MATERIAL SHOWN Start Marker

-- ==== Sys2Proof/Machine/Numeric.lean ====
section
/-!
DEFINITION. The five element formats, their exact values and the one rounding (03 R65 to R77).
A code is a natural number; its value is exact, and every rounding goes through `roundQ`.
-/

namespace Sys2Proof.Machine

/-- Element formats (R65). -/
inductive Fmt where | s8 | s16 | l32 | l64 | ex
deriving DecidableEq, Repr

/-- Rounding directions (R66). -/
inductive Rnd where | ne | na | tp | tn | tz
deriving DecidableEq, Repr

/-- FMT code to format (R65). -/
def fmtOf : Nat → Option Fmt
  | 0 => some .s8 | 1 => some .s16 | 2 => some .l32 | 3 => some .l64 | 4 => some .ex | _ => none

/-- RD code to direction (R66). -/
def rndOf : Nat → Option Rnd
  | 0 => some .ne | 1 => some .na | 2 => some .tp | 3 => some .tn | 4 => some .tz | _ => none

/-- Element size in bytes (R65). -/
def Fmt.size : Fmt → Nat
  | .s8 => 1 | .s16 => 2 | .l32 => 4 | .l64 => 8 | .ex => 22

/-- Whether σ must be zero (R75). -/
def Fmt.long : Fmt → Bool
  | .l32 | .l64 => true | _ => false

/-- The exact value of a code. `fin neg m e` is ±m × 2^e; `nan` keeps sign and payload below the quiet bit. -/
inductive Val where
  | nan (neg : Bool) (payload : Nat)
  | inf (neg : Bool)
  | fin (neg : Bool) (m : Nat) (e : Int)
deriving DecidableEq, Repr

/-- Significant bits, exponent range and bias of a format (R83; S8 by R67). -/
structure FmtP where
  p : Nat
  emin : Int
  emax : Int
  bias : Int
  width : Nat
deriving DecidableEq, Repr

/-- Parameters of each format. -/
def Fmt.par : Fmt → FmtP
  | .s8 => ⟨4, -7, 7, 8, 8⟩
  | .s16 => ⟨10, -31, 31, 32, 16⟩
  | .l32 => ⟨24, -126, 127, 127, 32⟩
  | .l64 => ⟨53, -1022, 1023, 1023, 64⟩
  | .ex => ⟨53, -1022, 1023, 1023, 64⟩

/-- The canonical NaN of a format (R69, R83). -/
def Fmt.nan : Fmt → Nat
  | .s8 => 0x80 | .s16 => 0x8000 | .l32 => 0x7FC00000 | .l64 => 0x7FF8000000000000 | .ex => 0

/-- The value of a short code (R67): `f` fraction bits, exponent bias `f - emin + 1`. -/
def shortVal (w f : Nat) (off : Int) (c : Nat) : Val :=
  let neg := bitOf c (w - 1)
  let e := bitsOf c (w - 2) f
  let fr := bitsOf c (f - 1) 0
  if e = 0 then (if fr = 0 then (if neg then .nan false 0 else .fin false 0 0) else .fin neg fr (1 - off))
  else .fin neg (2 ^ f + fr) (e - off)

/-- The value of a long code (IEEE 754-2019). -/
def longVal (w f : Nat) (bias : Int) (c : Nat) : Val :=
  let neg := bitOf c (w - 1)
  let e := bitsOf c (w - 2) f
  let fr := bitsOf c (f - 1) 0
  if e = 2 ^ (w - 1 - f) - 1 then (if fr = 0 then .inf neg else .nan neg (fr % 2 ^ (f - 1)))
  else if e = 0 then .fin neg fr (1 - bias - f)
  else .fin neg (2 ^ f + fr) (e - bias - f)

/-- The value of a code of format `f`, without scale (R67, R68). -/
def Fmt.val : Fmt → Nat → Val
  | .s8, c => shortVal 8 3 11 c
  | .s16, c => shortVal 16 9 41 c
  | .l32, c => longVal 32 23 127 c
  | .l64, c => longVal 64 52 1023 c
  | .ex, _ => .nan false 0

/-- Whether rounding away from zero is taken: `rem` against half of `den` (R83). -/
def roundUp (rd : Rnd) (neg odd : Bool) (rem den : Nat) : Bool :=
  match rd with
  | .ne => den < 2 * rem || (2 * rem == den && odd)
  | .na => den ≤ 2 * rem && rem != 0
  | .tp => rem != 0 && !neg
  | .tn => rem != 0 && neg
  | .tz => false

/-- `n / d` rounded to an integer. -/
def roundDiv (rd : Rnd) (neg : Bool) (n d : Nat) : Nat :=
  let t := n / d
  if roundUp rd neg (t % 2 == 1) (n % d) d then t + 1 else t

/-- The numerator and denominator of `n / d × 2^e`. -/
def scaleQ (n d : Nat) (e : Int) : Nat × Nat :=
  if 0 ≤ e then (n * 2 ^ e.toNat, d) else (n, d * 2 ^ (-e).toNat)

/-- ⌊log₂ (n / d × 2^e)⌋ for `n ≠ 0`. -/
def floorLog (n d : Nat) (e : Int) : Int :=
  let l : Int := (Nat.log2 n : Int) - Nat.log2 d
  let (a, b) := scaleQ n d (-l)
  (if b ≤ a then l else l - 1) + e

/-- The overflow result of a format (R84, R72). -/
def Fmt.overflow (f : Fmt) (neg : Bool) (rd : Rnd) : Nat :=
  let s := if neg then 2 ^ (f.par.width - 1) else 0
  match f with
  | .s8 | .s16 => s + (2 ^ (f.par.width - 1) - 1)
  | _ =>
    let inf := (2 ^ (f.par.width - f.par.p) - 1) * 2 ^ (f.par.p - 1)
    let big := match rd with
      | .ne | .na => false
      | .tp => neg
      | .tn => !neg
      | .tz => true
    s + (if big then inf - 1 else inf)

/-- The code of a zero: short formats have one zero (R67, R84). -/
def Fmt.zero (f : Fmt) (neg : Bool) : Nat :=
  if neg && f.long then 2 ^ (f.par.width - 1) else 0

/-- ±`n / d` × 2^`e` rounded once to format `f` in direction `rd` (R83, R84, R68, R72). -/
def roundQ (f : Fmt) (rd : Rnd) (neg : Bool) (n d : Nat) (e : Int) : Nat :=
  if n = 0 then f.zero neg else
  let P := f.par
  let q0 := max (floorLog n d e) P.emin - (P.p - 1)
  let (a, b) := scaleQ n d (e - q0)
  let r0 := roundDiv rd neg a b
  let (r, q) := if r0 = 2 ^ P.p then (2 ^ (P.p - 1), q0 + 1) else (r0, q0)
  if 2 ^ (P.p - 1) ≤ r ∧ P.emax < q + (P.p - 1) then f.overflow neg rd
  else if r = 0 then f.zero neg
  else
    let s := if neg then 2 ^ (P.width - 1) else 0
    if 2 ^ (P.p - 1) ≤ r then
      s + (q + (P.p - 1) + P.bias).toNat * 2 ^ (P.p - 1) + (r - 2 ^ (P.p - 1))
    else s + r

/-- A NaN as a code of format `f`: sign and payload kept where the format has them (R71, R73). -/
def Fmt.nanCode (f : Fmt) (neg : Bool) (payload : Nat) : Nat :=
  match f with
  | .l32 => (if neg then 2 ^ 31 else 0) + 0x7FC00000 + payload % 2 ^ 22
  | .l64 => (if neg then 2 ^ 63 else 0) + 0x7FF8000000000000 + payload % 2 ^ 51
  | g => g.nan

/-- A value that is not NaN, multiplied by 2^k, as a code of `f`. -/
def encodeVal (f : Fmt) (rd : Rnd) (k : Int) : Val → Nat
  | .nan neg pl => f.nanCode neg pl
  | .inf neg => if f.long then (f.overflow neg .ne) else f.overflow neg rd
  | .fin neg m e => roundQ f rd neg m 1 (e + k)

/-- Widening of L32 to L64: exact, the NaN payload moved up by 29 bits (R71). -/
def l32ToL64 (c : Nat) : Nat :=
  match Fmt.l32.val c with
  | .nan neg pl => Fmt.l64.nanCode neg (pl * 2 ^ 29)
  | v => encodeVal .l64 .ne 0 v

/-- Narrowing of L64 to L32 in a direction (R73). -/
def l64ToL32 (rd : Rnd) (c : Nat) : Nat :=
  match Fmt.l64.val c with
  | .nan neg pl => Fmt.l32.nanCode neg (pl / 2 ^ 29)
  | v => encodeVal .l32 rd 0 v

/-- A short code of scale σ widened to a long format, one rounding under RNE (R76, R147). -/
def widenShort (src dst : Fmt) (scale : Int) (c : Nat) : Nat :=
  match src.val c with
  | .nan _ _ => dst.nan
  | v => encodeVal dst .ne scale v

/-- Loading a stored element into a register of `dst` (L32 or L64) (R147). -/
def loadElem (src dst : Fmt) (scale : Int) (rd : Rnd) (c : Nat) : Nat :=
  match src, dst with
  | .l32, .l64 => l32ToL64 c
  | .l64, .l32 => l64ToL32 rd c
  | .l32, _ | .l64, _ => c
  | s, d => widenShort s d scale c

/-- Conversion of a long code into a short format of scale σ (R72, R148). -/
def toShort (dst src : Fmt) (scale : Int) (c : Nat) : Nat := encodeVal dst .ne (-scale) (src.val c)

/-- Storing a register code of `src` (L32 or L64) into an element of `dst` (R148). -/
def storeElem (src dst : Fmt) (scale : Int) (rd : Rnd) (c : Nat) : Nat :=
  match src, dst with
  | .l32, .l64 => l32ToL64 c
  | .l64, .l32 => l64ToL32 rd c
  | .l32, .l32 => c
  | .l64, .l64 => c
  | s, d => toShort d s scale c

/-- The quieted form of a NaN code, `none` when the code is no NaN (R69). -/
def quietNan (f : Fmt) (c : Nat) : Option Nat :=
  match f.val c with
  | .nan neg pl => some (f.nanCode neg pl)
  | _ => none

/-- The first NaN operand, quieted (R69). -/
def firstNan (f : Fmt) : List Nat → Option Nat
  | [] => none
  | c :: r => match quietNan f c with | some x => some x | none => firstNan f r

/-- The exact sum of two finite values: sign, magnitude and exponent; sign of an exact zero by IEEE 754-2019. -/
def addFin (rd : Rnd) (s1 : Bool) (m1 : Nat) (e1 : Int) (s2 : Bool) (m2 : Nat) (e2 : Int) : Bool × Nat × Int :=
  let e := min e1 e2
  let a : Int := (if s1 then -1 else 1) * (m1 * 2 ^ (e1 - e).toNat : Nat)
  let b : Int := (if s2 then -1 else 1) * (m2 * 2 ^ (e2 - e).toNat : Nat)
  let t := a + b
  if t = 0 then
    (if m1 = 0 ∧ m2 = 0 then (if s1 = s2 then s1 else rd = .tn) else rd = .tn, 0, e)
  else (decide (t < 0), t.natAbs, e)

/-- IEEE 754-2019 fused multiply-add `a × b + c` (R146, R68, R69). -/
def fmaF (f : Fmt) (rd : Rnd) (a b c : Nat) : Nat :=
  match firstNan f [a, b, c] with
  | some x => x
  | none =>
    match f.val a, f.val b, f.val c with
    | .fin s1 m1 e1, .fin s2 m2 e2, .fin s3 m3 e3 =>
      let (s, m, e) := addFin rd (s1 != s2) (m1 * m2) (e1 + e2) s3 m3 e3
      if m = 0 then f.zero s else roundQ f rd s m 1 e
    | .fin _ _ _, .fin _ _ _, .inf s3 => f.overflow s3 .ne
    | va, vb, vc =>
      let zero : Val → Bool := fun v => match v with | .fin _ 0 _ => true | _ => false
      let sgn : Val → Bool := fun v => match v with | .nan s _ => s | .inf s => s | .fin s _ _ => s
      if zero va || zero vb then f.nan
      else
        let s := sgn va != sgn vb
        match vc with
        | .inf s3 => if s = s3 then f.overflow s .ne else f.nan
        | _ => f.overflow s .ne

/-- IEEE 754-2019 addition. -/
def addF (f : Fmt) (rd : Rnd) (a b : Nat) : Nat :=
  match firstNan f [a, b] with
  | some x => x
  | none =>
    match f.val a, f.val b with
    | .fin s1 m1 e1, .fin s2 m2 e2 =>
      let (s, m, e) := addFin rd s1 m1 e1 s2 m2 e2
      if m = 0 then f.zero s else roundQ f rd s m 1 e
    | .inf s1, .inf s2 => if s1 = s2 then f.overflow s1 .ne else f.nan
    | .inf s1, _ => f.overflow s1 .ne
    | _, .inf s2 => f.overflow s2 .ne
    | _, _ => f.nan

/-- The sign bit of a code flipped. -/
def flipSign (f : Fmt) (a : Nat) : Nat := a ^^^ 2 ^ (f.par.width - 1)

/-- IEEE 754-2019 subtraction; a NaN operand is returned with its own sign (R69). -/
def subF (f : Fmt) (rd : Rnd) (a b : Nat) : Nat :=
  match firstNan f [a, b] with
  | some x => x
  | none => addF f rd a (flipSign f b)

/-- IEEE 754-2019 multiplication. -/
def mulF (f : Fmt) (rd : Rnd) (a b : Nat) : Nat :=
  match firstNan f [a, b] with
  | some x => x
  | none =>
    match f.val a, f.val b with
    | .fin s1 m1 e1, .fin s2 m2 e2 => roundQ f rd (s1 != s2) (m1 * m2) 1 (e1 + e2)
    | .inf s1, .inf s2 => f.overflow (s1 != s2) .ne
    | .inf s1, .fin s2 m _ => if m = 0 then f.nan else f.overflow (s1 != s2) .ne
    | .fin s1 m _, .inf s2 => if m = 0 then f.nan else f.overflow (s1 != s2) .ne
    | _, _ => f.nan

/-- Comparison of two values, `none` when one is NaN; −0 equals +0. -/
def cmpF (f : Fmt) (a b : Nat) : Option Ordering :=
  match f.val a, f.val b with
  | .nan _ _, _ => none
  | _, .nan _ _ => none
  | .inf s1, .inf s2 => some (compare s2.toNat s1.toNat)
  | .inf s1, .fin _ _ _ => some (if s1 then .lt else .gt)
  | .fin _ _ _, .inf s2 => some (if s2 then .gt else .lt)
  | .fin s1 m1 e1, .fin s2 m2 e2 =>
    let e := min e1 e2
    let x : Int := (if s1 then -1 else 1) * (m1 * 2 ^ (e1 - e).toNat : Nat)
    let y : Int := (if s2 then -1 else 1) * (m2 * 2 ^ (e2 - e).toNat : Nat)
    some (compare x y)

/-- IEEE 754-2019 minimum (−0 below +0, NaN propagates). -/
def minF (f : Fmt) (a b : Nat) : Nat :=
  match firstNan f [a, b] with
  | some x => x
  | none => match cmpF f a b with
    | some .lt => a
    | some .gt => b
    | _ => if bitOf a (f.par.width - 1) then a else b

/-- IEEE 754-2019 maximum. -/
def maxF (f : Fmt) (a b : Nat) : Nat :=
  match firstNan f [a, b] with
  | some x => x
  | none => match cmpF f a b with
    | some .gt => a
    | some .lt => b
    | _ => if bitOf a (f.par.width - 1) then b else a

/-- IEEE 754-2019 division in L64 or L32 of two codes. -/
def divF (f : Fmt) (rd : Rnd) (a b : Nat) : Nat :=
  match firstNan f [a, b] with
  | some x => x
  | none =>
    match f.val a, f.val b with
    | .fin s1 m1 e1, .fin s2 m2 e2 =>
      if m2 = 0 then (if m1 = 0 then f.nan else f.overflow (s1 != s2) .ne)
      else roundQ f rd (s1 != s2) m1 m2 (e1 - e2)
    | .inf s1, .fin s2 _ _ => f.overflow (s1 != s2) .ne
    | .fin s1 _ _, .inf s2 => f.zero (s1 != s2)
    | _, _ => f.nan

/-- An unsigned integer as an L32 code (VIDX). -/
def natToL32 (n : Nat) : Nat := roundQ .l32 .ne false n 1 0

/-! The exact accumulator (R78 to R88). -/

/-- An accumulator cell: a 176-bit integer of weight 2^-80 and the NaN-seen bit (R78). -/
structure Cell where
  a : BitVec 176
  n : Bool
deriving DecidableEq, Repr

/-- A cleared cell (R82). -/
def Cell.zero : Cell := ⟨0, false⟩

/-- A short code as an integer in units of 2^-40 (S16) or 2^-10 (S8); `none` for the NaN code (R67). -/
def shortInt (f : Fmt) (c : Nat) : Option Int :=
  match f.val c with
  | .fin neg m e =>
    let u : Int := if f = .s8 then 10 else 40
    let k : Nat := m * 2 ^ (e + u).toNat
    some (if neg then -(k : Int) else k)
  | _ => none

/-- The product of two short codes added into a cell (R79, R80). -/
def Cell.mac (c : Cell) (f : Fmt) (x y : Nat) : Cell :=
  match shortInt f x, shortInt f y with
  | some i, some j =>
    let sh : Nat := if f = .s8 then 60 else 0
    { c with a := c.a + BitVec.ofInt 176 (i * j * 2 ^ sh) }
  | _, _ => { c with n := true }

/-- The drain of an exact integer `a` × 2^(e − 80) to S16, L32 or L64 (R83, R84). -/
def drainLong (c : Cell) (e : Int) (f : Fmt) (rd : Rnd) : Nat :=
  if c.n then f.nan
  else if c.a = 0 then 0
  else roundQ f rd c.a.msb c.a.toInt.natAbs 1 (e - 80)

/-- The drain to any format but EX, at the offset e of R83; S8 in two stages under RNE (R83, R85). -/
def drainCell (c : Cell) (e : Int) (f : Fmt) (rd : Rnd) : Nat :=
  match f with
  | .s8 => toShort .s8 .l32 0 (drainLong c e .l32 .ne)
  | g => drainLong c e g rd

/-- The XP22 form of a cell, 22 bytes as one number (R86). -/
def Cell.xp22 (c : Cell) : Nat := if c.n then 0x80 * 2 ^ 168 else c.a.toNat

/-- A cell from its XP22 form (R86, R87). -/
def Cell.ofXp22 (n : Nat) : Cell :=
  if n % 2 ^ 176 = 0x80 * 2 ^ 168 then ⟨0, true⟩ else ⟨BitVec.ofNat 176 n, false⟩

/-- Integer addition of two cells (R87). -/
def Cell.add (x y : Cell) : Cell := ⟨x.a + y.a, x.n || y.n⟩

/-- ⌊A × 2^(−d)⌋; N unchanged (R171, R182). -/
def Cell.shr (x : Cell) (d : Nat) : Cell := { x with a := BitVec.ofInt 176 (x.a.toInt / 2 ^ d) }

end Sys2Proof.Machine
end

MATERIAL SHOWN End Marker

> _EXERCISE_: All that is needed is the exact run of lines above from the line containing "code (R67). -/" through the line containing "else roundQ f rd c.a.msb", both of them included.

> _ANSWER SPACE_:
/-- A short code as an integer in units of 2^-40 (S16) or 2^-10 (S8); `none` for the NaN code (R67). -/
def shortInt (f : Fmt) (c : Nat) : Option Int :=
  match f.val c with
  | .fin neg m e =>
    let u : Int := if f = .s8 then 10 else 40
    let k : Nat := m * 2 ^ (e + u).toNat
    some (if neg then -(k : Int) else k)
  | _ => none

/-- The product of two short codes added into a cell (R79, R80). -/
def Cell.mac (c : Cell) (f : Fmt) (x y : Nat) : Cell :=
  match shortInt f x, shortInt f y with
  | some i, some j =>
    let sh : Nat := if f = .s8 then 60 else 0
    { c with a := c.a + BitVec.ofInt 176 (i * j * 2 ^ sh) }
  | _, _ => { c with n := true }

/-- The drain of an exact integer `a` × 2^(e − 80) to S16, L32 or L64 (R83, R84). -/
def drainLong (c : Cell) (e : Int) (f : Fmt) (rd : Rnd) : Nat :=
  if c.n then f.nan
  else if c.a = 0 then 0
  else roundQ f rd c.a.msb c.a.toInt.natAbs 1 (e - 80)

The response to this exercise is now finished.